Nuance importante : la coentreprise demeure entièrement conditionnelle à la sélection du sous-marin sud-coréen. Pas de sous-marin coréen, pas d’usine. Ce n’est pas un engagement industriel — c’est une promesse suspendue à l’issue d’un appel d’offres. Exactement le genre de flou qu’Ottawa devra apprendre à lire entre les lignes.

Côté allemand : Volkswagen, déjà en terre
L’Allemagne, elle, a une longueur d’avance bien concrète : son investissement automobile est déjà coulé dans le béton ontarien. La filiale de Volkswagen, PowerCo, construit à St. Thomas une usine de cellules de batteries de 7 milliards de dollars. Berlin a habilement aligné ce projet sur sa soumission de sous-marins pour démontrer une « intégration industrielle à long terme ». L’usine précède pourtant de loin le dossier des sous-marins.
À CANSEC, fin mai, l’Allemagne a sorti son artillerie chiffrée. Jusqu’à 50 000 emplois sur cinq ans, un apport de 86 milliards au PIB, des investissements en construction navale, minéraux critiques, ports et infrastructures énergétiques. Et il y a un angle québécois : PowerCo a signé une entente de 69 millions de dollars avec PMET Resources pour 100 000 tonnes annuelles de concentré de spodumène riche en lithium. Notre roche se retrouve dans leurs cellules.
Le hic ? Volkswagen refuse mordicus de lier ses décisions d’affaires au contrat militaire. « C’est la décision d’une entreprise privée », a tranché la ministre allemande de l’Économie. PowerCo fabrique des cellules, pas des véhicules complets — et ça, ça ne compte pas pour Ottawa, qui veut des emplois d’assemblage additionnels.
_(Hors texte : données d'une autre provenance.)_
def rmwOf (f : FM) (opc : Nat) : AtomSpec :=
  let ty := tyOfCode (extAty f.ext)
  { opc := opc, aop := extAop f.ext, aty := extAty f.ext, n := tyWidth ty / 8, step := fun b _ => .rmw (extAop f.ext) ty b, cas := false }
def casOf (f : FM) (opc : Nat) : AtomSpec :=
  let ty := tyOfCode (extAty f.ext)
  { opc := opc, aop := extAop f.ext, aty := extAty f.ext, n := tyWidth ty / 8, step := fun b c => .cas b c, cas := true }
def xchgOf (f : FM) : AtomSpec :=
  { opc := 0x174, aop := 0, aty := 0, n := widthBytes f.width, step := fun b _ => .xchg b, cas := false }

def execAtomg (f : FM) (s : State) : Out :=
  let p := rmwOf f 0x170
  let sp := atomicSpec f 64 p.n (tyC (tyOfCode (extAty f.ext))) false (atomgAct p f.d f.cpol (isAcq f.ord))
  runInstr f.h (extSize f.ext) (reproBar (ordersMatter f) sp.check) (sp.body f.h.pcl) s
def execCasg (f : FM) (s : State) : Out :=
  let p := casOf f 0x172
  runMem f (atomicSpec f 64 p.n .w true (atomgAct p f.d f.cpol (isAcq f.ord))) s
def execXchg (f : FM) (s : State) : Out :=
  let p := xchgOf f
  runMem f (atomicSpec f 64 p.n .w false (atomgAct p f.d f.cpol (isAcq f.ord))) s
def execAtoms (f : FM) (s : State) : Out :=
  let p := rmwOf f 0x171
  let sp := atomicSpec f 32 p.n (tyC (tyOfCode (extAty f.ext))) false (atomsAct p f.d)
  runInstr f.h (extSize f.ext) (reproBar (ordersMatter f) sp.check) (sp.body f.h.pcl) s
def execCass (f : FM) (s : State) : Out :=
  let p := casOf f 0x173
  runMem f (atomicSpec f 32 p.n .w true (atomsAct p f.d)) s

/-- RED (08 R236): with uniform operands it executes once. -/
def execRed (f : FM) (s : State) : Out :=
  let ty := tyOfCode (extAty f.ext)
  let tag : RedTag := ⟨extAop f.ext, ty⟩
  runMem f
    { once := uniOperand f.a && uniOperand f.b, dst := noDst, srcs := [.reg f.a f.pa 2 .w, .reg f.b 0 (wordsFor (tyWidth ty / 8)) (tyC ty)],
      off := extOff f.ext, abits := 64, hint := false, wr := true, scope := f.scope, rel := isRel f.ord, acq := false,
      act := redAct tag f.cpol } s

end Sys2Proof.Machine
end

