/-- Whether the commitment of a version brings another with it: an older one of its chain; if it holds a release, what it orders, that is all
that its team and the team's producers hold (12 R352, 15 R424; log 38). -/
def State.brings (s : State) (v w : Version) : Bool :=
  (w.line = v.line && (s.apron.takeWhile (· ≠ v)).contains w)
    || (v.rel && (w.owner = v.owner || (s.team v.owner).chk.producers.contains w.entry))

/-- The versions that are committed together with some. -/
def State.commitSet (s : State) : Nat → List Version → List Version
  | 0, vs => vs
  | n + 1, vs =>
    let more := s.apron.filter (fun w => w.based && (vs.contains w || vs.any (fun v => s.brings v w)))
    if more.length = vs.length then vs else s.commitSet n more

/-- VERSION_COMMIT (15 R424; 13 R370): the oldest version of a line, with all that its commitment brings, when the teams of all of them and
their producers are resolved. -/
def execVersionCommit (line : Nat) (s : State) : Out :=
  match s.chainHead line with
  | some v =>
    let vs := s.commitSet s.apron.length [v]
    .next (if vs.all s.mayCommit then vs.foldl (fun s v => (s.dropVersion v).writeVersion v) s else s)
  | none => .next s

/-- APRON_FORCED (15 Table 15.11): after 100 µs of continuous fullness with a store that waits. -/
def execApronForced (slice : Nat) (s : State) : Out :=
  match kvGet s.fullAt slice with
  | some t =>
    if t + 100000 ≤ s.clk.toNat && s.groups.any (fun e => e.2.run == .room && (s.launchOf e.1).checked) then
      match s.apron.find? (fun v => !isOutLine v.line && homeSlice (64 * v.line) = slice && v.based) with
      | some v => .next (({ s with fullAt := kvDel s.fullAt slice } : State).releaseUnchecked v)
      | none => .next s
    else .next s
  | none => .next s

/-- RELEASE_AFTER_EXPIRY (15 Table 15.11): a version is released unchecked t µs after its team's end. -/
def execReleaseAfterExpiry (line entry : Nat) (s : State) : Out :=
  let tm := s.team entry
  let l := s.launch tm.kid
  let isOver := match tm.resid with | .gone | .goneSaved => true | _ => false
  if l.r.release = .after && isOver && tm.endClk + 1000 * l.r.relTime ≤ s.clk.toNat then
    match s.apron.find? (fun v => v.line == line && v.entry == entry && v.based) with
    | some v => .next (s.releaseUnchecked v)
    | none => .next s
  else .next s

/-! ## Demerits (15 R403, R427, R429) -/

/-- DEMERIT_DECAY: at every %clk multiple of 2^20 × 1000 each counter that is not 0 falls by 1. -/
def execDemeritDecay (s : State) : Out :=
  if s.decayed < s.clk.toNat / (2 ^ 20 * 1000) then
    .next { s with decayed := s.decayed + 1
                   cores := s.cores.map (fun e => (e.1, { e.2 with demerit := e.2.demerit - 1 }))
                   quads := s.quads.map (fun e => (e.1, { e.2 with demerit := e.2.demerit - 1 })) }
  else .next s

/-- SCOREBOARD_MISMATCH (15 R403): the instructions that have not reached write-back are issued again; nothing that the program sees
changes. -/
def execScoreboardMismatch (gk : Nat) (s : State) : Out :=
  .next (if (kvGet s.groups gk).isSome && s.onCore (s.group gk).team then (s.noteCorrected gk 32).count 8 else s)

/-- CHKCTL_WRITE (15 Table 15.14). -/
def execChkctlWrite (fn val : Nat) (s : State) : Out :=
  .next (if s.hostOpen && fn = 0 && !s.locked then { s with thresh := max 32 (val % 256) } else s)

end Sys2Proof.Machine
end

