-- ==== Sys2Proof/Machine/Fields.lean ====
section
/-!
DEFINITION. Which field values an instruction word may hold (03 R106 to R121 and the entry tables of 04 to 11): everything that
ILLEGAL_FIELD asks of a word alone.  What depends on the group's state (allocations, index registers, the values of operands)
stands with the meanings.
-/
namespace Sys2Proof.Machine
open Sys2Proof

/-! ## Operand fields -/

/-- An operand code that no operand has (03 Table 3.5; 01 R33). -/
def opReserved : Opnd → Bool
  | .rsvA _ | .rsvB _ => true
  | .sp n => 0x11 < n.val
  | _ => false

/-- The register number of an operand is a multiple of its words (01 R27, 03 R109). -/
def opAligned (n : Nat) : Opnd → Bool
  | .v r => r.val % n = 0
  | .s r => r.val % n = 0
  | _ => true

/-- A source of n words with its permutation (03 R115, R118; 01 R50). -/
def srcOk (n : Nat) (o : Opnd) (pm : Perm) : Bool :=
  !opReserved o && opAligned n o && (pm.val = 0 || (pm.val ≠ 15 && (match o with | .v _ => true | _ => false)))

/-- A destination of n words (03 Table 3.5). -/
def dstOk (n : Nat) (o : Opnd) : Bool :=
  opAligned n o && (match o with | .v _ | .s _ | .x _ | .z => true | _ => false)

/-- An operand that the instruction does not use (03 R112). -/
def opUnused (o : Opnd) (pm : Perm) : Bool := o = .z && pm.val = 0

/-- A predicate field (03 R113). -/
def predOk : Opnd → Bool
  | .v n => n.val < 8
  | _ => false

/-- A field that names a loop or index register by its low two bits (04 Table 4.2, 05 R170). -/
def quadNumOk : Opnd → Bool
  | .v n => n.val < 4
  | _ => false

/-- An integer constant of a range (09 R251, 10 R285, 11 Table 11.1). -/
def constOk (lo hi : Nat) : Opnd → Bool
  | .int n => lo ≤ n.val && n.val ≤ hi
  | _ => false

/-- The base of a global address: a vector or uniform pair, or z (08 R219). -/
def baseOk (o : Opnd) (pm : Perm) : Bool :=
  srcOk 2 o pm && (match o with | .v _ | .s _ | .x _ | .z => true | _ => false)

def notIndexed : Opnd → Bool | .x _ => false | _ => true

/-! ## Control (04 Table 4.2) -/

def fiNone (f : FI) : Bool := opUnused f.d 0 && opUnused f.a f.pa
def modNone (f : F2) : Bool := f.ty = .s32 && f.rnd = .rne && !f.sat && f.sub.val = 0
def f2None (f : F2) : Bool := opUnused f.d 0 && opUnused f.a f.pa && opUnused f.b f.pb && modNone f

def okLoop (f : FI) (fx : DWord) : Bool :=
  quadNumOk f.d && srcOk 1 f.a 0 && f.pa.val = 0 && fx.toNat < 2 ^ 32 && fx ≠ 0
def okLoopw (f : FI) (fx : DWord) : Bool :=
  quadNumOk f.d && opUnused f.a f.pa && fx.toNat < 2 ^ 32 && fx ≠ 0
def okTrap (f : FI) : Bool := fiNone f && f.imm.toNat < 16
def okBkpt (f : FI) : Bool := fiNone f && f.imm.toNat < 2 ^ 16
def okWaitev (f : FI) : Bool := predOk f.d && opUnused f.a f.pa
def okBrx (f : F2) : Bool := opUnused f.d 0 && srcOk 2 f.a f.pa && opUnused f.b f.pb && modNone f
def okEndl (f : F2) : Bool :=
  quadNumOk f.d && (f.a = .z || predOk f.a) && f.pa.val = 0 && opUnused f.b f.pb && f.ty = .s32 && f.rnd = .rne && !f.sat
    && f.sub.val < 4 && (f.a ≠ .z || f.sub.val = 0)

/-! ## Integer (05) -/

/-- The type groups of 05 Table 5.1. -/
def tyBitsOk : Ty → Bool | .b32 | .n64 => true | _ => false
def tyWideOk : Ty → Bool | .s32 | .n32 | .s64 | .n64 => true | _ => false
def tySignedOk : Ty → Bool | .s32 | .s64 | .s16 | .s8 => true | _ => false

/-- Two sources and a destination of the type (05 R162). -/
def okInt2 (tyOk : Ty → Bool) (sat : Bool) (f : F2) : Bool :=
  tyOk f.ty && f.rnd = .rne && (sat || !f.sat) && f.sub.val = 0
    && dstOk (tyWords f.ty) f.d && srcOk (tyWords f.ty) f.a f.pa && srcOk (tyWords f.ty) f.b f.pb
/-- A shift, whose count is a single register (05 R163). -/
def okShift (f : F2) : Bool :=
  tyBitsOk f.ty && f.rnd = .rne && !f.sat && f.sub.val = 0
    && dstOk (tyWords f.ty) f.d && srcOk (tyWords f.ty) f.a f.pa && srcOk 1 f.b f.pb
/-- One source, and a destination of n words. -/
def okInt1 (tyOk : Ty → Bool) (sat : Bool) (n : Nat) (f : F2) : Bool :=
  tyOk f.ty && f.rnd = .rne && (sat || !f.sat) && f.sub.val = 0
    && dstOk n f.d && srcOk (tyWords f.ty) f.a f.pa && opUnused f.b f.pb

def ty32 : Ty → Bool | .s32 | .n32 => true | _ => false
def okBfx (f : F2) : Bool :=
  ty32 f.ty && f.rnd = .rne && !f.sat && f.sub.val = 0 && dstOk 1 f.d && srcOk 1 f.a f.pa && srcOk 1 f.b f.pb
def okLea (f : F2) : Bool :=
  ty32 f.ty && f.rnd = .rne && !f.sat && dstOk 2 f.d && srcOk 2 f.a f.pa && srcOk 1 f.b f.pb
def okIcmp (f : F2) : Bool :=
  tyIsInt f.ty && f.rnd = .rne && !f.sat && f.sub.val < 6
    && predOk f.d && srcOk (tyWords f.ty) f.a f.pa && srcOk (tyWords f.ty) f.b f.pb
def okSel (f : F2) : Bool :=
  tyBitsOk f.ty && f.rnd = .rne && !f.sat
    && dstOk (tyWords f.ty) f.d && srcOk (tyWords f.ty) f.a f.pa && srcOk (tyWords f.ty) f.b f.pb
def okMov (f : F2) : Bool := okInt1 tyBitsOk false (tyWords f.ty) f
def okMovToIndex (f : F2) : Bool :=
  f.ty = .b32 && f.rnd = .rne && !f.sat && f.sub.val = 1 && quadNumOk f.d && srcOk 1 f.a f.pa && opUnused f.b f.pb
def okMovFromIndex (f : F2) : Bool :=
  f.ty = .b32 && f.rnd = .rne && !f.sat && f.sub.val = 2 && dstOk 1 f.d && quadNumOk f.a && f.pa.val = 0 && opUnused f.b f.pb
def okCvti (f : F2) : Bool :=
  tyIsInt f.ty && f.rnd = .rne
    && dstOk (tyWords f.ty) f.d && srcOk (tyWords (tyOfCode f.sub.val)) f.a f.pa && opUnused f.b f.pb

/-- Three sources: words of D, A and B, C (05 Table 5.5, 06 R183, Tables 6.6 and 6.9). -/
def okF3 (nd nab nc : Nat) (f : F3) : Bool :=
  dstOk nd f.d && srcOk nab f.a f.pa && srcOk nab f.b f.pb && srcOk nc f.c 0
def okLop3 (f : F3) (fx : DWord) : Bool := okF3 1 1 1 f && fx.toNat < 256
def okMovi (f : FI) : Bool := dstOk 1 f.d && opUnused f.a f.pa
def okMovh (f : FI) : Bool := dstOk 1 f.d && srcOk 1 f.a 0 && f.pa.val = 0 && f.imm.toNat < 2 ^ 16

/-! ## Predicates (05 Table 5.6) -/

def predM (f : F2) : Bool := f.ty = .s32 && f.rnd = .rne && !f.sat && f.pb.val = 0
def okPlop (f : F2) : Bool := predM f && f.pa.val = 0 && predOk f.d && predOk f.a && predOk f.b
def okPmovSave (f : F2) : Bool := predM f && f.sub.val = 0 && dstOk 1 f.d && opUnused f.a f.pa && f.b = .z
def okPmovLoad (f : F2) : Bool := predM f && f.sub.val = 1 && f.d = .z && srcOk 1 f.a f.pa && f.pa = 0 && f.b = .z
def okPmovNz (f : F2) : Bool := predM f && f.sub.val = 2 && predOk f.d && srcOk 1 f.a f.pa && f.pa = 0 && f.b = .z
def okPcmp (f : F2) : Bool :=
  tyIsInt f.ty && f.rnd ≠ .rdn && !f.sat && f.sub.val < 6
    && predOk f.d && srcOk (tyWords f.ty) f.a f.pa && srcOk (tyWords f.ty) f.b f.pb && f.pa = 0 && f.pb = 0

/-! ## Floating point (06) -/

/-- Two sources, of a type, that round or do not (06 Tables 6.2 and 6.6). -/
def okFlt2 (t : Ty) (rounds : Bool) (f : F2) : Bool :=
  f.ty = t && (rounds || f.rnd = .rne) && !f.sat && f.sub.val = 0
    && dstOk (tyWords t) f.d && srcOk (tyWords t) f.a f.pa && srcOk (tyWords t) f.b f.pb
def okFlt1 (rounds : Bool) (f : F2) : Bool :=
  f.ty = .f32 && (rounds || f.rnd = .rne) && !f.sat && f.sub.val = 0 && dstOk 1 f.d && srcOk 1 f.a f.pa && opUnused f.b f.pb
def okFcmp (t : Ty) (f : F2) : Bool :=
  f.ty = t && f.rnd = .rne && !f.sat && predOk f.d && srcOk (tyWords t) f.a f.pa && srcOk (tyWords t) f.b f.pb
def okFclass (f : F2) : Bool :=
  (f.ty = .f32 || f.ty = .f64) && f.rnd = .rne && !f.sat && f.sub.val = 0
    && dstOk 1 f.d && srcOk (tyWords f.ty) f.a f.pa && opUnused f.b f.pb
def okFcvt (f : F2) : Bool :=
  (match f.ty with
    | .f32 | .bf16 | .f16 | .e4m3 | .e5m2 => f.sub.val < 7
    | .s32 | .n32 | .s16 | .n16 | .s8 | .n8 => f.sub.val < 5
    | _ => false)
    && dstOk 1 f.d && srcOk 1 f.a f.pa && opUnused f.b f.pb
/-- The source types of DCVT (06 R189). -/
def dcvtFrom : Nat → Ty
  | 0 => .f64 | 1 => .f32 | 2 => .s32 | 3 => .n32 | 4 => .s64 | _ => .n64
def okDcvt (f : F2) : Bool :=
  (match f.ty with
    | .f64 => f.sub.val < 6
    | .f32 | .s32 | .n32 | .s64 | .n64 => f.sub.val = 0
    | _ => false)
    && dstOk (tyWords f.ty) f.d && srcOk (tyWords (dcvtFrom f.sub.val)) f.a f.pa && opUnused f.b f.pb
def okPacked (rounds : Bool) (f : F2) : Bool := okFlt2 .bf16 rounds f || okFlt2 .f16 rounds f
def okFdivs (f : F2) : Bool :=
  f.ty = .f32 && !f.sat && f.sub.val = 0 && dstOk 1 f.d && srcOk 2 f.a f.pa && srcOk 1 f.b f.pb
/-- CADD and CMUL (06 Table 6.9). -/
def okCplx2 (f : F2) : Bool :=
  f.ty = .f32 && !f.sat && f.sub.val = 0 && dstOk 2 f.d && srcOk 2 f.a f.pa && srcOk 2 f.b f.pb
def okCcnj (f : F2) : Bool :=
  f.ty = .f32 && f.rnd = .rne && !f.sat && f.sub.val = 0 && dstOk 2 f.d && srcOk 2 f.a f.pa && opUnused f.b f.pb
Le mirage de l’usine d’assemblage
Voici la nuance que peu de gens soulignent : malgré toute la pression diplomatique, ni l’offre allemande ni l’offre coréenne finale ne contiennent d’engagement à bâtir une usine d’assemblage automobile. Tout ça reste une négociation parallèle, pas une clause ferme.
Et il y a de bonnes raisons à ce flou. Le marché canadien est trop petit pour absorber à lui seul la production d’une usine moderne. Et l’exportation vers les États-Unis — débouché naturel — est devenue un pari risqué avec une administration ouvertement hostile aux importations.
L’histoire récente invite aussi à la prudence : le directeur parlementaire du budget avait jugé que les retombées de l’usine VW seraient « marginales » et pourraient coûter au fédéral environ 16,3 milliards sur dix ans. La littérature économique sur les offsets est encore plus cinglante : ils rapportent généralement peu à l’acheteur. Promettre 86 milliards de retombées, c’est facile ; les livrer, c’est une autre paire de manches.
Et le Québec là-dedans ?
Notre province n’est pas spectatrice. CAE de Montréal figure dans les deux soumissions pour la formation et la simulation. Hanwha a recruté Dassault Systèmes, AtkinsRéalis et Techsol. Les Forges de Sorel (groupe Finkl Steel) fournissent de l’acier. Petit bémol technique : le 212CD allemand ne contiendra pas d’acier canadien, faute d’un acier magnétique produit ici.
Au final, ce contrat de sous-marins est devenu un référendum déguisé sur deux visions de la mobilité : les cellules de batteries à l’allemande, ou les corridors d’hydrogène à la coréenne. Quel que soit le gagnant annoncé d’ici la fin juin, c’est peut-être notre chaîne d’approvisionnement automobile — pas seulement notre marine — qui en sortira transformée. Reste à voir si les promesses tiendront mieux que les précédentes.